**EXERCISE DETAILS:** A single stretch of the material below is to be transcribed exactly, starting at the line with "(R500, R501). -/" and ending after the line with "def State.ftgWord (s".
[TASK INPUT — start]
/-- The source's frequency lies within 45 Hz to 65 Hz (R50). -/
def State.srcInRange (s : State) (k : Src) : Bool := decide (45 ≤ s.srcFreq k) && decide (s.srcFreq k ≤ 65)

/-- A source is qualified now (R50, R54). -/
def State.srcOk (s : State) (k : Src) : Bool :=
  match k with
  | .grid => s.tb.pll.locked && s.srcInRange .grid
  | .formed => s.formedLive && s.srcInRange .formed
  | .sv => let v := tget {} s.sp.sv (s.prm 0x0301 0 1 0); !v.timedOut && !v.invalid && v.aligned && s.tb.pt.phase == .locked && s.tb.svPll.locked && s.srcInRange .sv
  | .free => true

/-- A source is eligible: it was found so and is still qualified (R55). -/
def State.eligible (s : State) (k : Src) : Bool :=
  match k with
  | .grid => s.tb.qGrid.eligible && s.srcOk .grid
  | .formed => s.tb.qFormed.eligible && s.srcOk .formed
  | .sv => s.tb.qSv.eligible && s.srcOk .sv
  | .free => true

/-- A slot is live (R412). -/
def Slot.live (sl : Slot) : Bool := sl.phase != .closed

/-- No slot is live (R417). -/
def HostIf.allLost (h : HostIf) : Bool := (List.range 8).all (fun i => !(tget {} h.slots i).live)

/-- Neither slot authentication root is usable (R399, R417, R483). -/
def State.bootstrap (s : State) : Bool := s.fu.root == 0

/-- A lock is blown: two of its three fuses (R476). -/
def Fuses.lock (f : Fuses) (region kind : Nat) : Bool :=
  let v := tget 0 f.locks (region * 2 + kind); decide (2 ≤ bits v 0 1 + bits v 1 1 + bits v 2 1)

/-- Words of a region. -/
def Fuses.read (f : Fuses) (region off n : Nat) : List Nat := (List.range n).map (fun i => tget 0 f.words (region * 128 + off + i))

/-- The bytes of words, each little-endian. -/
def wordBytes (ws : List Nat) : List Nat := (ws.map (le 4)).flatten

/-- The ledger signing key: a number of 8 words, the first the least significant (R10, R476, log 139). -/
def Fuses.signingKey (f : Fuses) : Nat := getLe (wordBytes (f.read 2 0 8)) 0 32

/-- The words of a place are programmed and none is spoiled. -/
def Fuses.usable (f : Fuses) (region off n : Nat) : Bool :=
  (f.read region off n).any (fun w => w != 0) && (List.range n).all (fun i => !f.spoiled region (off + i))

/-- The plant binding ID in use: place 0, or place 1 where place 0 is spoiled (R484). -/
def Fuses.plantId (f : Fuses) : Option (List Nat) :=
  if f.fail.testBit 4 then none
  else if f.usable 4 0 4 then some (wordBytes (f.read 4 0 4))
  else if (List.range 4).any (fun i => f.spoiled 4 i) && f.usable 4 4 4 then some (wordBytes (f.read 4 4 4)) else none

/-- The slot authentication root in use (R483). -/
def Fuses.rootInUse (f : Fuses) : Nat := if f.usable 2 24 8 then 2 else if f.usable 2 16 8 then 1 else 0

/-- A channel is masked (R358): its position has not started, its gate is open, or its tile is not fitted. -/
def chanPosition (c : Nat) : Nat :=
  if c < 12 then (if c % 2 = 0 then 3 else 4) else if c = 12 then 3 else if c = 13 then 4 else if c = 14 then 5 else if c = 15 then 6
  else if c = 16 then 7 else if c = 17 then 2 else if c = 18 then 0 else 1

def State.masked (s : State) (c : Nat) : Bool :=
  !s.ftg.enabled.testBit (chanPosition c) || (decide (c < 14) && !(s.chan c).gate) ||
  (decide (4 ≤ c ∧ c < 12) && s.variant == 1 && decide (2 ≤ s.st.devStep))

/-! ### Pages 0 to 2 -/

def State.sysStatus (s : State) : Nat := b1 s.sys.badAccess 0 + b1 (s.st.devStep == 7) 1 + b1 s.ev.faultN 2 + fld s.sys.badCount 16 16

def State.stgPending (s : State) : Nat := b1 s.sys.pend0 0 + b1 s.sys.pend8 8 + b1 (s.hs.stagedSlots != 0) 12

def State.bootState (s : State) : Nat :=
  fld s.st.devStep 0 4 + fld s.st.bootSlot 4 1 + b1 s.st.otherSlotBad 5 + b1 s.st.stopped 6 + b1 s.st.syncPermit 7 +
  fld s.st.faultCode 8 8 + fld s.st.tileFailed 16 12

def State.resetCause (s : State) : Nat := fld s.st.cause 0 6 + fld s.st.resets 16 16

def State.stopStatus (s : State) : Nat :=
  fld s.st.stopPhase 0 2 + b1 s.ftg.onBank 2 + fld s.st.stopCauses 3 5 + b1 s.st.flushSkipped 8 + fld s.st.rampLeft 16 13

/-- GPIO `k` is enabled as a trip input (R513). -/
def State.gpioTrip (s : State) (k : Nat) : Bool := decide (12 ≤ k) && s.prm 0x0703 (8 + (k - 12)) 0 0 == 1

/-- The instruction drives balls (R505). -/
def jtagDrives (i : JtagIns) : Bool := i == .extest || i == .clamp || i == .highz

/-- The level of a ball to which its function gives `own` and which reads `rest` while nothing drives it: boundary scan may drive the ball, or leave it undriven (R500, R505). The cells of the chain, in the order of log 119: GPIO0 to GPIO15, PPS_OUT, PLANT_TRIP, NPE_PERST_N, SPI_CLK, SPI_CS_N, SPI_IO0 to SPI_IO3, UART_TX, UART_RX, PPS_IN, HPE_PERST_N, SETP_PULSE; the last four balls are inputs, and their cells drive nothing. -/
def State.driven (s : State) (cell : Nat) (rest own : Bool) : Bool :=
  if jtagDrives s.st.jtag then (if s.st.jtag = .highz then rest else s.st.scan.testBit cell) else own

/-- The level at the ball of GPIO `k` (R498, R505, R513, R524, R525). -/
def State.gpioLevel (s : State) (k : Nat) : Bool :=
  let pin := s.sys.gpioPins.testBit k
  s.driven k pin
    (if s.gpioTrip k || !s.st.outputs then pin
     else if k = 11 ∧ 0 < s.sys.permitLow then false
     else if k = 11 ∧ s.sys.permitEn then s.st.syncPermit
     else if s.sys.gpioDir.testBit k then s.sys.gpioOut.testBit k else pin)

/-- The level of PPS_OUT (R71, R498). -/
def State.ppsOutBall (s : State) : Bool := s.driven 16 false (s.st.outputs && s.tb.pt.ppsOut)

/-- The level of PLANT_TRIP: low until step 6 (R211, R498). -/
def State.plantTripBall (s : State) : Bool := s.driven 17 false (s.st.outputs && s.md.plantTrip)

/-- The level of NPE_PERST_N: driven low until step 6 (R500, R501). -/
def State.npePerstN (s : State) : Bool := s.driven 18 false s.st.outputs

/-- The level of SPI_CLK, SPI_CS_N, SPI_IO0 to SPI_IO3 or UART_TX (`k` from 0): boundary scan, or until step 6 the pull-up (R498, R500, R505); none while the ball carries its own traffic, which no command brings. -/
def State.serialBall (s : State) (k : Nat) : Option Bool :=
  if jtagDrives s.st.jtag || !s.st.outputs then some (s.driven (19 + k) true true) else none

def State.gpioIn (s : State) : Nat := sumN ((List.range 16).map (fun k => b1 (s.gpioLevel k) k))

def FtgPhase.code : FtgPhase → Nat
  | .sequencing => 0 | .running => 1 | .holdup => 2 | .powerdown => 3 | .hold => 4

def ChargerPhase.code : ChargerPhase → Nat
  | .off => 0 | .precharge => 1 | .cc => 2 | .cv => 3 | .done => 4 | .fault => 5

def State.ftgStatus (s : State) : Nat :=
  fld s.ftg.phase.code 0 3 + b1 s.ftg.vinOk 3 + b1 s.ftg.onBank 4 + b1 s.ftg.brownoutAny 5 + b1 s.ftg.ovWarn 6 +
  b1 s.ftg.tripSeen 7 + b1 s.ftg.huLow 8 + b1 s.ftg.sat 9 + fld s.ftg.position 16 4

def State.aonStatus (s : State) : Nat :=
  fld s.ftg.aonFault 0 8 + fld s.ftg.lastTrip 8 5 + fld s.ftg.lastReaction 13 3 + fld s.ftg.aonRetries 16 2

def State.railOk (s : State) : Nat :=
  sumN ((List.range 22).map (fun c => b1 (!s.masked c && (s.chan c).good && (s.chan c).rail == .inBand) c))

def State.brownout (s : State) : Nat := sumN ((List.range 22).map (fun c => b1 (s.chan c).brownout c))

/-- The variant has the channel's domain (R358, R516). -/
def State.chanFitted (s : State) (c : Nat) : Bool := !(decide (4 ≤ c ∧ c < 12) && s.variant == 1)

/-- FTG_GATE (R378); a domain the variant does not have reads its reset value (R516). -/
def State.ftgGate (s : State) : Nat :=
  sumN (((List.range 14).filter s.chanFitted).map (fun c => b1 (s.chan c).gate c + b1 (s.chan c).latched (16 + c)))

/-- A FOOTING_CONFIG word in force (R358): the footing's own copy, which keeps the defaults until a swap changes them. -/
def State.ftgWord (s : State) (row i : Nat) : Nat :=
  tget ((rowDefault 0x0201 0 row).getD i 0) s.ftg.config (row * 64 + i)

/-- The reaction configured for channel `c`: 0 IGNORE to 3 SYSTEM_RESET (R361, R378). -/
def State.reaction (s : State) (c : Nat) : Nat := s.ftgWord 2 c

/-- FTG_REACTION (R378); a channel the variant does not have reads its reset value, GROUP_SHUTDOWN (R516). -/
def State.ftgReaction (s : State) : Nat := sumN ((List.range 14).map (fun c => fld (if s.chanFitted c then s.reaction c else 2) (2 * c) 2))

/-- The bank stands at or above the ready level (R367, R379). -/
def State.huReady (s : State) : Bool := decide (s.ftgWord 5 1 ≤ s.ftg.bankMv)

def State.huStatus (s : State) : Nat :=
  fld s.ftg.bankMv 0 16 + fld s.ftg.charger.code 16 3 + b1 (s.huReady) 19 + b1 s.ftg.chgFault 20 + b1 s.ftg.capLow 21

def State.huCap (s : State) : Nat := fld s.ftg.capEst 0 16 + fld s.ftg.switchovers 16 16

def Level.code : Level → Nat
  | .normal => 0 | .warning => 1 | .throttle => 2 | .shutdown => 3

/-- A die is fitted (R381). -/
def State.dieFitted (s : State) (d : Nat) : Bool := decide (d < s.nTiles) || d == 12 || d == 13

/-- A signed 16-bit reading, 0x8000 where there is none (R393). -/
def temp16 : Option Int → Nat
  | none => 0x8000
  | some t => patternOf 16 t

/-- Milliseconds of a grace left, rounded up (R391, R444). -/
def graceMs : Option Nat → Nat
  | none => 0xFFFF
  | some ps => divCeil ps 1000000000

def State.thmStatus (s : State) : Nat :=
  let ds := (List.range 14).map s.die
  b1 (ds.any (fun d => d.level != .normal)) 0 + b1 (ds.any (fun d => d.level == .throttle && !d.enforced)) 1 +
  b1 (ds.any (fun d => d.enforced)) 2 + b1 (ds.any (fun d => d.level == .shutdown)) 3 + b1 (ds.any (fun d => d.bad)) 4 +
  b1 ((s.die 12).bad || (s.die 13).bad) 5 + b1 s.thm.throttleSeen 6 + b1 s.thm.sensorFaultSeen 7 +
  fld (minN 0xFFFF (ds.map (fun d => graceMs d.grace))) 16 16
[TASK INPUT — finish]
**OUTPUT FOR THIS EXERCISE:**
/-- The level of NPE_PERST_N: driven low until step 6 (R500, R501). -/
def State.npePerstN (s : State) : Bool := s.driven 18 false s.st.outputs

/-- The level of SPI_CLK, SPI_CS_N, SPI_IO0 to SPI_IO3 or UART_TX (`k` from 0): boundary scan, or until step 6 the pull-up (R498, R500, R505); none while the ball carries its own traffic, which no command brings. -/
def State.serialBall (s : State) (k : Nat) : Option Bool :=
  if jtagDrives s.st.jtag || !s.st.outputs then some (s.driven (19 + k) true true) else none

def State.gpioIn (s : State) : Nat := sumN ((List.range 16).map (fun k => b1 (s.gpioLevel k) k))

def FtgPhase.code : FtgPhase → Nat
  | .sequencing => 0 | .running => 1 | .holdup => 2 | .powerdown => 3 | .hold => 4

def ChargerPhase.code : ChargerPhase → Nat
  | .off => 0 | .precharge => 1 | .cc => 2 | .cv => 3 | .done => 4 | .fault => 5

def State.ftgStatus (s : State) : Nat :=
  fld s.ftg.phase.code 0 3 + b1 s.ftg.vinOk 3 + b1 s.ftg.onBank 4 + b1 s.ftg.brownoutAny 5 + b1 s.ftg.ovWarn 6 +
  b1 s.ftg.tripSeen 7 + b1 s.ftg.huLow 8 + b1 s.ftg.sat 9 + fld s.ftg.position 16 4

def State.aonStatus (s : State) : Nat :=
  fld s.ftg.aonFault 0 8 + fld s.ftg.lastTrip 8 5 + fld s.ftg.lastReaction 13 3 + fld s.ftg.aonRetries 16 2

def State.railOk (s : State) : Nat :=
  sumN ((List.range 22).map (fun c => b1 (!s.masked c && (s.chan c).good && (s.chan c).rail == .inBand) c))

def State.brownout (s : State) : Nat := sumN ((List.range 22).map (fun c => b1 (s.chan c).brownout c))

/-- The variant has the channel's domain (R358, R516). -/
def State.chanFitted (s : State) (c : Nat) : Bool := !(decide (4 ≤ c ∧ c < 12) && s.variant == 1)

/-- FTG_GATE (R378); a domain the variant does not have reads its reset value (R516). -/
def State.ftgGate (s : State) : Nat :=
  sumN (((List.range 14).filter s.chanFitted).map (fun c => b1 (s.chan c).gate c + b1 (s.chan c).latched (16 + c)))

/-- A FOOTING_CONFIG word in force (R358): the footing's own copy, which keeps the defaults until a swap changes them. -/
def State.ftgWord (s : State) (row i : Nat) : Nat :=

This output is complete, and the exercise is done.